Reputation plays an important signalling role in an imperfect information world and companies endeavour to preserve it. In this study, I evaluate empirically the role of reputation for companies that engage in Twitter. The results confirm that getting negative tweets, many expressing grievances, strongly correlates with low firm performance, suggesting the importance of social media (SM) in times when information spreads fast and easily.
Reputation is a very valuable asset, almost impossible to rebuild after having lost it (Tirole, 1996). This has a higher impact in industries whose customers cannot observe a product’s quality before purchase, in which case the past quality becomes an indicator of present or future quality (Shapiro, 1983). Furthermore, once customers identify a non-compliant product, the negative effects can extend to other products from the affected brand and even to products of unaffected brands (Toledo and Villas-Boas, 2016).
To monitor reputation, companies can follow customer experience closely. Recent research from MIT Sloan and Google shows that companies that keep track of customers and develop customer experience beyond the sales funnel are those that grow their business.
Preserving reputation changed with the arrival of the digital world. Before the widespread use of social media, companies obtained information about complaints with some delay. Thanks to SM, they now have access to a broader audience’s view at a higher speed. However, companies that engage in SM increase their reputation’s exposure. Employees, clients, suppliers, etc., can provide real-time feedback, which potentially may influence a firm’s reputation.
This study investigates whether a Twitter account helps companies track their reputation more closely. The empirical analysis is based on Twitter data collected from respondents to the World Management Survey that possess a Twitter account. The survey contains firms in different sectors and I focus on those present in the UK and the US.
I manually identified these Twitter accounts (or handles) excluding, for instance, those dedicated to job recruitment. I used the handles to randomly collect public tweets sent to the firm, by making queries to the Twitter Application Programming Interface (API).

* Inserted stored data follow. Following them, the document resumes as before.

@[simp] theorem setPst_pending (p : Page) (n : Nat) : (s.setPst p n).pending = s.pending := with_regs_pending s _
@[simp] theorem setPst_out (p : Page) (n : Nat) : (s.setPst p n).out = s.out := with_regs_out s _
@[simp] theorem setPst_fresh (p : Page) (n : Nat) : (s.setPst p n).fresh = s.fresh := with_regs_fresh s _
@[simp] theorem setPst_part (p : Page) (n : Nat) : (s.setPst p n).part = s.part := with_regs_part s _
@[simp] theorem setPst_time (p : Page) (n : Nat) : (s.setPst p n).time = s.time := with_regs_time s _
@[simp] theorem setPst_damage (p : Page) (n : Nat) : (s.setPst p n).damage = s.damage := with_regs_damage s _
@[simp] theorem setPst_ctr (p : Page) (n : Nat) : (s.setPst p n).ctr = s.ctr := with_regs_ctr s _
@[simp] theorem setPst_host (p : Page) (n : Nat) : (s.setPst p n).host = s.host := with_regs_host s _
@[simp] theorem setPst_ses (p : Page) (n : Nat) : (s.setPst p n).ses = s.ses := with_regs_ses s _
@[simp] theorem setPst_logRing (p : Page) (n : Nat) : (s.setPst p n).logRing = s.logRing := with_regs_logRing s _
@[simp] theorem setPst_hubEnd (p : Page) (n : Nat) : (s.setPst p n).hubEnd = s.hubEnd := with_regs_hubEnd s _
@[simp] theorem setPst_fieldEnd (p : Page) (n : Nat) : (s.setPst p n).fieldEnd = s.fieldEnd := with_regs_fieldEnd s _
@[simp] theorem setPst_mirror (p : Page) (n : Nat) : (s.setPst p n).mirror = s.mirror := with_regs_mirror s _
@[simp] theorem setPst_field (p : Page) (n : Nat) : (s.setPst p n).field = s.field := with_regs_field s _
@[simp] theorem setPst_start (p : Page) (n : Nat) : (s.setPst p n).start = s.start := with_regs_start s _
@[simp] theorem setPst_pins (p : Page) (n : Nat) : (s.setPst p n).pins = s.pins := with_regs_pins s _
@[simp] theorem setPst_cars (p : Page) (n : Nat) : (s.setPst p n).cars = s.cars := with_regs_cars s _
@[simp] theorem setPst_tm (p : Page) (n : Nat) : (s.setPst p n).tm = s.tm := with_regs_tm s _
@[simp] theorem setPst_cad (p : Page) (n : Nat) : (s.setPst p n).cad = s.cad := with_regs_cad s _
@[simp] theorem setPst_mem (p : Page) (n : Nat) : (s.setPst p n).mem = s.mem := with_regs_mem s _
@[simp] theorem setPst_lanes (p : Page) (n : Nat) : (s.setPst p n).lanes = s.lanes := with_regs_lanes s _
@[simp] theorem setPst_sense (p : Page) (n : Nat) : (s.setPst p n).sense = s.sense := with_regs_sense s _
@[simp] theorem setPst_tele (p : Page) (n : Nat) : (s.setPst p n).tele = s.tele := with_regs_tele s _
@[simp] theorem setPst_rail (p : Page) (n : Nat) : (s.setPst p n).rail = s.rail := with_regs_rail s _
@[simp] theorem setPst_clock (p : Page) (n : Nat) : (s.setPst p n).clock = s.clock := with_regs_clock s _

@[simp] theorem emit_pending (ov : Output) : (s.emit ov).pending = s.pending := with_out_pending s _
@[simp] theorem emit_fresh (ov : Output) : (s.emit ov).fresh = s.fresh := with_out_fresh s _
@[simp] theorem emit_part (ov : Output) : (s.emit ov).part = s.part := with_out_part s _
@[simp] theorem emit_time (ov : Output) : (s.emit ov).time = s.time := with_out_time s _
@[simp] theorem emit_regs (ov : Output) : (s.emit ov).regs = s.regs := with_out_regs s _
@[simp] theorem emit_damage (ov : Output) : (s.emit ov).damage = s.damage := with_out_damage s _
@[simp] theorem emit_ctr (ov : Output) : (s.emit ov).ctr = s.ctr := with_out_ctr s _
@[simp] theorem emit_host (ov : Output) : (s.emit ov).host = s.host := with_out_host s _
@[simp] theorem emit_ses (ov : Output) : (s.emit ov).ses = s.ses := with_out_ses s _
@[simp] theorem emit_logRing (ov : Output) : (s.emit ov).logRing = s.logRing := with_out_logRing s _
@[simp] theorem emit_hubEnd (ov : Output) : (s.emit ov).hubEnd = s.hubEnd := with_out_hubEnd s _
@[simp] theorem emit_fieldEnd (ov : Output) : (s.emit ov).fieldEnd = s.fieldEnd := with_out_fieldEnd s _
@[simp] theorem emit_mirror (ov : Output) : (s.emit ov).mirror = s.mirror := with_out_mirror s _
@[simp] theorem emit_field (ov : Output) : (s.emit ov).field = s.field := with_out_field s _
@[simp] theorem emit_start (ov : Output) : (s.emit ov).start = s.start := with_out_start s _
@[simp] theorem emit_pins (ov : Output) : (s.emit ov).pins = s.pins := with_out_pins s _
@[simp] theorem emit_cars (ov : Output) : (s.emit ov).cars = s.cars := with_out_cars s _
@[simp] theorem emit_tm (ov : Output) : (s.emit ov).tm = s.tm := with_out_tm s _
@[simp] theorem emit_cad (ov : Output) : (s.emit ov).cad = s.cad := with_out_cad s _
@[simp] theorem emit_mem (ov : Output) : (s.emit ov).mem = s.mem := with_out_mem s _
@[simp] theorem emit_lanes (ov : Output) : (s.emit ov).lanes = s.lanes := with_out_lanes s _
@[simp] theorem emit_sense (ov : Output) : (s.emit ov).sense = s.sense := with_out_sense s _
@[simp] theorem emit_tele (ov : Output) : (s.emit ov).tele = s.tele := with_out_tele s _
@[simp] theorem emit_rail (ov : Output) : (s.emit ov).rail = s.rail := with_out_rail s _
@[simp] theorem emit_clock (ov : Output) : (s.emit ov).clock = s.clock := with_out_clock s _
@[simp] theorem emit_word (ov : Output) (pq : Page) (oq : Nat) : (s.emit ov).word pq oq = s.word pq oq := id rfl
@[simp] theorem emit_rd (ov : Output) (pq : Page) (gq : Fld) : (s.emit ov).rd pq gq = s.rd pq gq := id rfl
@[simp] theorem emit_rdI (ov : Output) (pq : Page) (gq : Fld) : (s.emit ov).rdI pq gq = s.rdI pq gq := id rfl
@[simp] theorem emit_bit (ov : Output) (pq : Page) (gq : Fld) : (s.emit ov).bit pq gq = s.bit pq gq := id rfl

@[simp] theorem countAt_pending (a n : Nat) : (s.countAt a n).pending = s.pending := with_ctr_pending s _
@[simp] theorem countAt_out (a n : Nat) : (s.countAt a n).out = s.out := with_ctr_out s _
@[simp] theorem countAt_fresh (a n : Nat) : (s.countAt a n).fresh = s.fresh := with_ctr_fresh s _
@[simp] theorem countAt_part (a n : Nat) : (s.countAt a n).part = s.part := with_ctr_part s _
@[simp] theorem countAt_time (a n : Nat) : (s.countAt a n).time = s.time := with_ctr_time s _
@[simp] theorem countAt_regs (a n : Nat) : (s.countAt a n).regs = s.regs := with_ctr_regs s _
@[simp] theorem countAt_damage (a n : Nat) : (s.countAt a n).damage = s.damage := with_ctr_damage s _
@[simp] theorem countAt_host (a n : Nat) : (s.countAt a n).host = s.host := with_ctr_host s _
@[simp] theorem countAt_ses (a n : Nat) : (s.countAt a n).ses = s.ses := with_ctr_ses s _
@[simp] theorem countAt_logRing (a n : Nat) : (s.countAt a n).logRing = s.logRing := with_ctr_logRing s _
@[simp] theorem countAt_hubEnd (a n : Nat) : (s.countAt a n).hubEnd = s.hubEnd := with_ctr_hubEnd s _
@[simp] theorem countAt_fieldEnd (a n : Nat) : (s.countAt a n).fieldEnd = s.fieldEnd := with_ctr_fieldEnd s _
@[simp] theorem countAt_mirror (a n : Nat) : (s.countAt a n).mirror = s.mirror := with_ctr_mirror s _
@[simp] theorem countAt_field (a n : Nat) : (s.countAt a n).field = s.field := with_ctr_field s _
@[simp] theorem countAt_start (a n : Nat) : (s.countAt a n).start = s.start := with_ctr_start s _
@[simp] theorem countAt_pins (a n : Nat) : (s.countAt a n).pins = s.pins := with_ctr_pins s _
@[simp] theorem countAt_cars (a n : Nat) : (s.countAt a n).cars = s.cars := with_ctr_cars s _
@[simp] theorem countAt_tm (a n : Nat) : (s.countAt a n).tm = s.tm := with_ctr_tm s _
@[simp] theorem countAt_cad (a n : Nat) : (s.countAt a n).cad = s.cad := with_ctr_cad s _
@[simp] theorem countAt_mem (a n : Nat) : (s.countAt a n).mem = s.mem := with_ctr_mem s _
@[simp] theorem countAt_lanes (a n : Nat) : (s.countAt a n).lanes = s.lanes := with_ctr_lanes s _
@[simp] theorem countAt_sense (a n : Nat) : (s.countAt a n).sense = s.sense := with_ctr_sense s _
@[simp] theorem countAt_tele (a n : Nat) : (s.countAt a n).tele = s.tele := with_ctr_tele s _
@[simp] theorem countAt_rail (a n : Nat) : (s.countAt a n).rail = s.rail := with_ctr_rail s _
@[simp] theorem countAt_clock (a n : Nat) : (s.countAt a n).clock = s.clock := with_ctr_clock s _
@[simp] theorem countAt_word (a n : Nat) (pq : Page) (oq : Nat) : (s.countAt a n).word pq oq = s.word pq oq := id rfl
@[simp] theorem countAt_rd (a n : Nat) (pq : Page) (gq : Fld) : (s.countAt a n).rd pq gq = s.rd pq gq := id rfl
@[simp] theorem countAt_rdI (a n : Nat) (pq : Page) (gq : Fld) : (s.countAt a n).rdI pq gq = s.rdI pq gq := id rfl
@[simp] theorem countAt_bit (a n : Nat) (pq : Page) (gq : Fld) : (s.countAt a n).bit pq gq = s.bit pq gq := id rfl

@[simp] theorem countWrapAt_pending (a n : Nat) : (s.countWrapAt a n).pending = s.pending := with_ctr_pending s _
@[simp] theorem countWrapAt_out (a n : Nat) : (s.countWrapAt a n).out = s.out := with_ctr_out s _
@[simp] theorem countWrapAt_fresh (a n : Nat) : (s.countWrapAt a n).fresh = s.fresh := with_ctr_fresh s _
@[simp] theorem countWrapAt_part (a n : Nat) : (s.countWrapAt a n).part = s.part := with_ctr_part s _
@[simp] theorem countWrapAt_time (a n : Nat) : (s.countWrapAt a n).time = s.time := with_ctr_time s _
@[simp] theorem countWrapAt_regs (a n : Nat) : (s.countWrapAt a n).regs = s.regs := with_ctr_regs s _
@[simp] theorem countWrapAt_damage (a n : Nat) : (s.countWrapAt a n).damage = s.damage := with_ctr_damage s _
@[simp] theorem countWrapAt_host (a n : Nat) : (s.countWrapAt a n).host = s.host := with_ctr_host s _
@[simp] theorem countWrapAt_ses (a n : Nat) : (s.countWrapAt a n).ses = s.ses := with_ctr_ses s _
@[simp] theorem countWrapAt_logRing (a n : Nat) : (s.countWrapAt a n).logRing = s.logRing := with_ctr_logRing s _
@[simp] theorem countWrapAt_hubEnd (a n : Nat) : (s.countWrapAt a n).hubEnd = s.hubEnd := with_ctr_hubEnd s _
@[simp] theorem countWrapAt_fieldEnd (a n : Nat) : (s.countWrapAt a n).fieldEnd = s.fieldEnd := with_ctr_fieldEnd s _
@[simp] theorem countWrapAt_mirror (a n : Nat) : (s.countWrapAt a n).mirror = s.mirror := with_ctr_mirror s _
@[simp] theorem countWrapAt_field (a n : Nat) : (s.countWrapAt a n).field = s.field := with_ctr_field s _
@[simp] theorem countWrapAt_start (a n : Nat) : (s.countWrapAt a n).start = s.start := with_ctr_start s _
@[simp] theorem countWrapAt_pins (a n : Nat) : (s.countWrapAt a n).pins = s.pins := with_ctr_pins s _
@[simp] theorem countWrapAt_cars (a n : Nat) : (s.countWrapAt a n).cars = s.cars := with_ctr_cars s _
@[simp] theorem countWrapAt_tm (a n : Nat) : (s.countWrapAt a n).tm = s.tm := with_ctr_tm s _
@[simp] theorem countWrapAt_cad (a n : Nat) : (s.countWrapAt a n).cad = s.cad := with_ctr_cad s _
@[simp] theorem countWrapAt_mem (a n : Nat) : (s.countWrapAt a n).mem = s.mem := with_ctr_mem s _
@[simp] theorem countWrapAt_lanes (a n : Nat) : (s.countWrapAt a n).lanes = s.lanes := with_ctr_lanes s _
@[simp] theorem countWrapAt_sense (a n : Nat) : (s.countWrapAt a n).sense = s.sense := with_ctr_sense s _
@[simp] theorem countWrapAt_tele (a n : Nat) : (s.countWrapAt a n).tele = s.tele := with_ctr_tele s _
@[simp] theorem countWrapAt_rail (a n : Nat) : (s.countWrapAt a n).rail = s.rail := with_ctr_rail s _
@[simp] theorem countWrapAt_clock (a n : Nat) : (s.countWrapAt a n).clock = s.clock := with_ctr_clock s _
@[simp] theorem countWrapAt_word (a n : Nat) (pq : Page) (oq : Nat) : (s.countWrapAt a n).word pq oq = s.word pq oq := id rfl
@[simp] theorem countWrapAt_rd (a n : Nat) (pq : Page) (gq : Fld) : (s.countWrapAt a n).rd pq gq = s.rd pq gq := id rfl
@[simp] theorem countWrapAt_rdI (a n : Nat) (pq : Page) (gq : Fld) : (s.countWrapAt a n).rdI pq gq = s.rdI pq gq := id rfl
@[simp] theorem countWrapAt_bit (a n : Nat) (pq : Page) (gq : Fld) : (s.countWrapAt a n).bit pq gq = s.bit pq gq := id rfl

In this exercise, I use around 4 million tweets collected from January 2016 to May 2017. In January 2016, only around 400 firms out of 3,000 had a Twitter account. Interestingly, my evidence suggests that there is an association between having a Twitter account and being productive – controlling for industry.
Given the high dimensionality and noisy character of tweets, classification and modelling are natural challenges. To overcome these issues, I work with the Supervised Latent Dirichlet Allocation (sLDA) (Blei and McAuliffe, 2007) and concisely represent semantic themes for the collection of tweets.
Firstly, to obtain the response variables, I build a vocabulary based on the Cambridge Thesaurus and Guiso et al. (2015). I classify tweets, identifying seven aspects that can reflect the audience’s view on companies’ performance: environment, innovation, grievances, corporate values, corporate people, growth and others. Then, each tweet is paired with a response.
Secondly, I jointly model the remaining words in tweets and the responses, computing sLDA estimates or latent topics for each company. I assess the quality of the estimation using fivefold cross-validation and measuring predictive R^2.
Given that the words in the vocabulary may not gauge properly the sense of what the public tells in Twitter, I complement this exercise by performing sentiment analysis (Feuerriegel and Proellochs, 2017). This allows me to label each word within a tweet as positive, negative or neutral. Hence, a tweet is considered negative if the proportion of negative words is higher than the positive and neutral ones. Based on this classification, I compute a negativity variable (ranges from 0 to 1), which is the average negativity present in tweets sent to the firm.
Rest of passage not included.